In 1979, it is Virginia's birthday party. Her mother admonishes her for spending time with Ernesto and Salomón Cohen, encouraging her to spend more time with the docile Agustín Corcuera and new neighbor Carmelita. Virginia and the boys run off to Acapulco for a party, where they meet up with close friend Pato and his current flame, a married man. The gang take LSD, which prevents Salomón from performing when Virginia wants to lose her virginity – she turns to Pato for it. Returning home, Virginia is sent to a finishing school, where she learns to grow marijuana. After escaping the school, she visits a drag bar with her friends; there, Virginia has sex with Salomón, Ernesto and Carmelita get close, and Pato becomes a drag queen called Paulina. Virginia realizes she is pregnant and confides in Chiva, the nurse for her mysteriously ill father.

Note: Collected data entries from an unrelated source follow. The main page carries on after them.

/-! ### `setLfd` -/

@[simp] theorem State.setLfd_params (v : BitVec 4) : (s.setLfd v).params = s.params := rfl
@[simp] theorem State.setLfd_result (v : BitVec 4) : (s.setLfd v).result = s.result := rfl
@[simp] theorem State.setLfd_hsr (v : BitVec 4) : (s.setLfd v).hsr = s.hsr := rfl
@[simp] theorem State.setLfd_cfg (v : BitVec 4) : (s.setLfd v).cfg = s.cfg := rfl
@[simp] theorem State.setLfd_short (v : BitVec 4) : (s.setLfd v).short = s.short := rfl
@[simp] theorem State.setLfd_ld (v : BitVec 4) : (s.setLfd v).ld = s.ld := rfl
@[simp] theorem State.setLfd_lfd (v : BitVec 4) : (s.setLfd v).lfd = v := rfl
@[simp] theorem State.setLfd_ldf (v : BitVec 4) : (s.setLfd v).ldf = s.ldf := rfl
@[simp] theorem State.setLfd_crc8 (v : BitVec 4) : (s.setLfd v).crc8 = s.crc8 := rfl
@[simp] theorem State.setLfd_rom (v : BitVec 4) : (s.setLfd v).rom = s.rom := rfl
@[simp] theorem State.setLfd_romSet (v : BitVec 4) : (s.setLfd v).romSet = s.romSet := rfl
@[simp] theorem State.setLfd_buf (v : BitVec 4) : (s.setLfd v).buf = s.buf := rfl
@[simp] theorem State.setLfd_hist (v : BitVec 4) : (s.setLfd v).hist = s.hist := rfl
@[simp] theorem State.setLfd_port (v : BitVec 4) : (s.setLfd v).port = s.port := rfl
@[simp] theorem State.setLfd_replies (v : BitVec 4) : (s.setLfd v).replies = s.replies := rfl
@[simp] theorem State.setLfd_draws (v : BitVec 4) : (s.setLfd v).draws = s.draws := rfl
@[simp] theorem State.setLfd_readData (v : BitVec 4) : (s.setLfd v).readData = s.readData := rfl

/-! ### `setLdf` -/

@[simp] theorem State.setLdf_params (b : Bool) : (s.setLdf b).params = s.params := rfl
@[simp] theorem State.setLdf_result (b : Bool) : (s.setLdf b).result = s.result := rfl
@[simp] theorem State.setLdf_hsr (b : Bool) : (s.setLdf b).hsr = s.hsr := rfl
@[simp] theorem State.setLdf_cfg (b : Bool) : (s.setLdf b).cfg = s.cfg := rfl
@[simp] theorem State.setLdf_short (b : Bool) : (s.setLdf b).short = s.short := rfl
@[simp] theorem State.setLdf_ld (b : Bool) : (s.setLdf b).ld = s.ld := rfl
@[simp] theorem State.setLdf_lfd (b : Bool) : (s.setLdf b).lfd = s.lfd := rfl
@[simp] theorem State.setLdf_ldf (b : Bool) : (s.setLdf b).ldf = b := rfl
@[simp] theorem State.setLdf_crc8 (b : Bool) : (s.setLdf b).crc8 = s.crc8 := rfl
@[simp] theorem State.setLdf_rom (b : Bool) : (s.setLdf b).rom = s.rom := rfl
@[simp] theorem State.setLdf_romSet (b : Bool) : (s.setLdf b).romSet = s.romSet := rfl
@[simp] theorem State.setLdf_buf (b : Bool) : (s.setLdf b).buf = s.buf := rfl
@[simp] theorem State.setLdf_hist (b : Bool) : (s.setLdf b).hist = s.hist := rfl
@[simp] theorem State.setLdf_port (b : Bool) : (s.setLdf b).port = s.port := rfl
@[simp] theorem State.setLdf_replies (b : Bool) : (s.setLdf b).replies = s.replies := rfl
@[simp] theorem State.setLdf_draws (b : Bool) : (s.setLdf b).draws = s.draws := rfl
@[simp] theorem State.setLdf_readData (b : Bool) : (s.setLdf b).readData = s.readData := rfl

/-! ### `setCrc8` -/

@[simp] theorem State.setCrc8_params (v : Byte) : (s.setCrc8 v).params = s.params := rfl
@[simp] theorem State.setCrc8_result (v : Byte) : (s.setCrc8 v).result = s.result := rfl
@[simp] theorem State.setCrc8_hsr (v : Byte) : (s.setCrc8 v).hsr = s.hsr := rfl
@[simp] theorem State.setCrc8_cfg (v : Byte) : (s.setCrc8 v).cfg = s.cfg := rfl
@[simp] theorem State.setCrc8_short (v : Byte) : (s.setCrc8 v).short = s.short := rfl
@[simp] theorem State.setCrc8_ld (v : Byte) : (s.setCrc8 v).ld = s.ld := rfl
@[simp] theorem State.setCrc8_lfd (v : Byte) : (s.setCrc8 v).lfd = s.lfd := rfl
@[simp] theorem State.setCrc8_ldf (v : Byte) : (s.setCrc8 v).ldf = s.ldf := rfl
@[simp] theorem State.setCrc8_crc8 (v : Byte) : (s.setCrc8 v).crc8 = v := rfl
@[simp] theorem State.setCrc8_rom (v : Byte) : (s.setCrc8 v).rom = s.rom := rfl
@[simp] theorem State.setCrc8_romSet (v : Byte) : (s.setCrc8 v).romSet = s.romSet := rfl
@[simp] theorem State.setCrc8_buf (v : Byte) : (s.setCrc8 v).buf = s.buf := rfl
@[simp] theorem State.setCrc8_hist (v : Byte) : (s.setCrc8 v).hist = s.hist := rfl
@[simp] theorem State.setCrc8_port (v : Byte) : (s.setCrc8 v).port = s.port := rfl
@[simp] theorem State.setCrc8_replies (v : Byte) : (s.setCrc8 v).replies = s.replies := rfl
@[simp] theorem State.setCrc8_draws (v : Byte) : (s.setCrc8 v).draws = s.draws := rfl
@[simp] theorem State.setCrc8_readData (v : Byte) : (s.setCrc8 v).readData = s.readData := rfl

/-! ### `setRom` -/

@[simp] theorem State.setRom_params (r k : Vector Byte 8) : (s.setRom r k).params = s.params := rfl
@[simp] theorem State.setRom_result (r k : Vector Byte 8) : (s.setRom r k).result = s.result := rfl
@[simp] theorem State.setRom_hsr (r k : Vector Byte 8) : (s.setRom r k).hsr = s.hsr := rfl
@[simp] theorem State.setRom_cfg (r k : Vector Byte 8) : (s.setRom r k).cfg = s.cfg := rfl
@[simp] theorem State.setRom_short (r k : Vector Byte 8) : (s.setRom r k).short = s.short := rfl
@[simp] theorem State.setRom_ld (r k : Vector Byte 8) : (s.setRom r k).ld = s.ld := rfl
@[simp] theorem State.setRom_lfd (r k : Vector Byte 8) : (s.setRom r k).lfd = s.lfd := rfl
@[simp] theorem State.setRom_ldf (r k : Vector Byte 8) : (s.setRom r k).ldf = s.ldf := rfl
@[simp] theorem State.setRom_crc8 (r k : Vector Byte 8) : (s.setRom r k).crc8 = s.crc8 := rfl
@[simp] theorem State.setRom_rom (r k : Vector Byte 8) : (s.setRom r k).rom = r := rfl
@[simp] theorem State.setRom_romSet (r k : Vector Byte 8) : (s.setRom r k).romSet = k := rfl
@[simp] theorem State.setRom_buf (r k : Vector Byte 8) : (s.setRom r k).buf = s.buf := rfl
@[simp] theorem State.setRom_hist (r k : Vector Byte 8) : (s.setRom r k).hist = s.hist := rfl
@[simp] theorem State.setRom_port (r k : Vector Byte 8) : (s.setRom r k).port = s.port := rfl
@[simp] theorem State.setRom_replies (r k : Vector Byte 8) : (s.setRom r k).replies = s.replies := rfl
@[simp] theorem State.setRom_draws (r k : Vector Byte 8) : (s.setRom r k).draws = s.draws := rfl
@[simp] theorem State.setRom_readData (r k : Vector Byte 8) : (s.setRom r k).readData = s.readData := rfl

/-! ### `setBuf` -/

@[simp] theorem State.setBuf_params (m : Memory) : (s.setBuf m).params = s.params := rfl
@[simp] theorem State.setBuf_result (m : Memory) : (s.setBuf m).result = s.result := rfl
@[simp] theorem State.setBuf_hsr (m : Memory) : (s.setBuf m).hsr = s.hsr := rfl
@[simp] theorem State.setBuf_cfg (m : Memory) : (s.setBuf m).cfg = s.cfg := rfl
@[simp] theorem State.setBuf_short (m : Memory) : (s.setBuf m).short = s.short := rfl
@[simp] theorem State.setBuf_ld (m : Memory) : (s.setBuf m).ld = s.ld := rfl
@[simp] theorem State.setBuf_lfd (m : Memory) : (s.setBuf m).lfd = s.lfd := rfl
@[simp] theorem State.setBuf_ldf (m : Memory) : (s.setBuf m).ldf = s.ldf := rfl
@[simp] theorem State.setBuf_crc8 (m : Memory) : (s.setBuf m).crc8 = s.crc8 := rfl
@[simp] theorem State.setBuf_rom (m : Memory) : (s.setBuf m).rom = s.rom := rfl
@[simp] theorem State.setBuf_romSet (m : Memory) : (s.setBuf m).romSet = s.romSet := rfl
@[simp] theorem State.setBuf_buf (m : Memory) : (s.setBuf m).buf = m := rfl
@[simp] theorem State.setBuf_hist (m : Memory) : (s.setBuf m).hist = s.hist := rfl
@[simp] theorem State.setBuf_port (m : Memory) : (s.setBuf m).port = s.port := rfl
@[simp] theorem State.setBuf_replies (m : Memory) : (s.setBuf m).replies = s.replies := rfl
@[simp] theorem State.setBuf_draws (m : Memory) : (s.setBuf m).draws = s.draws := rfl
@[simp] theorem State.setBuf_readData (m : Memory) : (s.setBuf m).readData = s.readData := rfl

/-! ### `setPort` -/

@[simp] theorem State.setPort_params (es : List PortEvent) : (s.setPort es).params = s.params := rfl
@[simp] theorem State.setPort_result (es : List PortEvent) : (s.setPort es).result = s.result := rfl
@[simp] theorem State.setPort_hsr (es : List PortEvent) : (s.setPort es).hsr = s.hsr := rfl
@[simp] theorem State.setPort_cfg (es : List PortEvent) : (s.setPort es).cfg = s.cfg := rfl
@[simp] theorem State.setPort_short (es : List PortEvent) : (s.setPort es).short = s.short := rfl
@[simp] theorem State.setPort_ld (es : List PortEvent) : (s.setPort es).ld = s.ld := rfl
@[simp] theorem State.setPort_lfd (es : List PortEvent) : (s.setPort es).lfd = s.lfd := rfl
@[simp] theorem State.setPort_ldf (es : List PortEvent) : (s.setPort es).ldf = s.ldf := rfl
@[simp] theorem State.setPort_crc8 (es : List PortEvent) : (s.setPort es).crc8 = s.crc8 := rfl
@[simp] theorem State.setPort_rom (es : List PortEvent) : (s.setPort es).rom = s.rom := rfl
@[simp] theorem State.setPort_romSet (es : List PortEvent) : (s.setPort es).romSet = s.romSet := rfl
@[simp] theorem State.setPort_buf (es : List PortEvent) : (s.setPort es).buf = s.buf := rfl
@[simp] theorem State.setPort_hist (es : List PortEvent) : (s.setPort es).hist = s.hist := rfl
@[simp] theorem State.setPort_port (es : List PortEvent) : (s.setPort es).port = es := rfl
@[simp] theorem State.setPort_replies (es : List PortEvent) : (s.setPort es).replies = s.replies := rfl
@[simp] theorem State.setPort_draws (es : List PortEvent) : (s.setPort es).draws = s.draws := rfl
@[simp] theorem State.setPort_readData (es : List PortEvent) : (s.setPort es).readData = s.readData := rfl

María José arrives after being alerted by Alejo; she frees Paulina and encourages Puri to seek medical help. Ernesto gives the cabaret to the drag queens. Diego is persuaded by his family to attend gay conversion therapy, to fulfill his dream of being a parent. When Elena wakes from her coma, Victoria tries to push the siblings apart, but they resist. María José starts a relationship with Kim, while helping Paulina find out about Chiva. Kim tries to keep María José working on her pet project case: a bullied trans boy. Puri gets committed after becoming completely delusional. Micaéla maliciously gives Rosita an Indian headdress to pose with, which creates backlash against their group and sends Rosita into a Britney breakdown.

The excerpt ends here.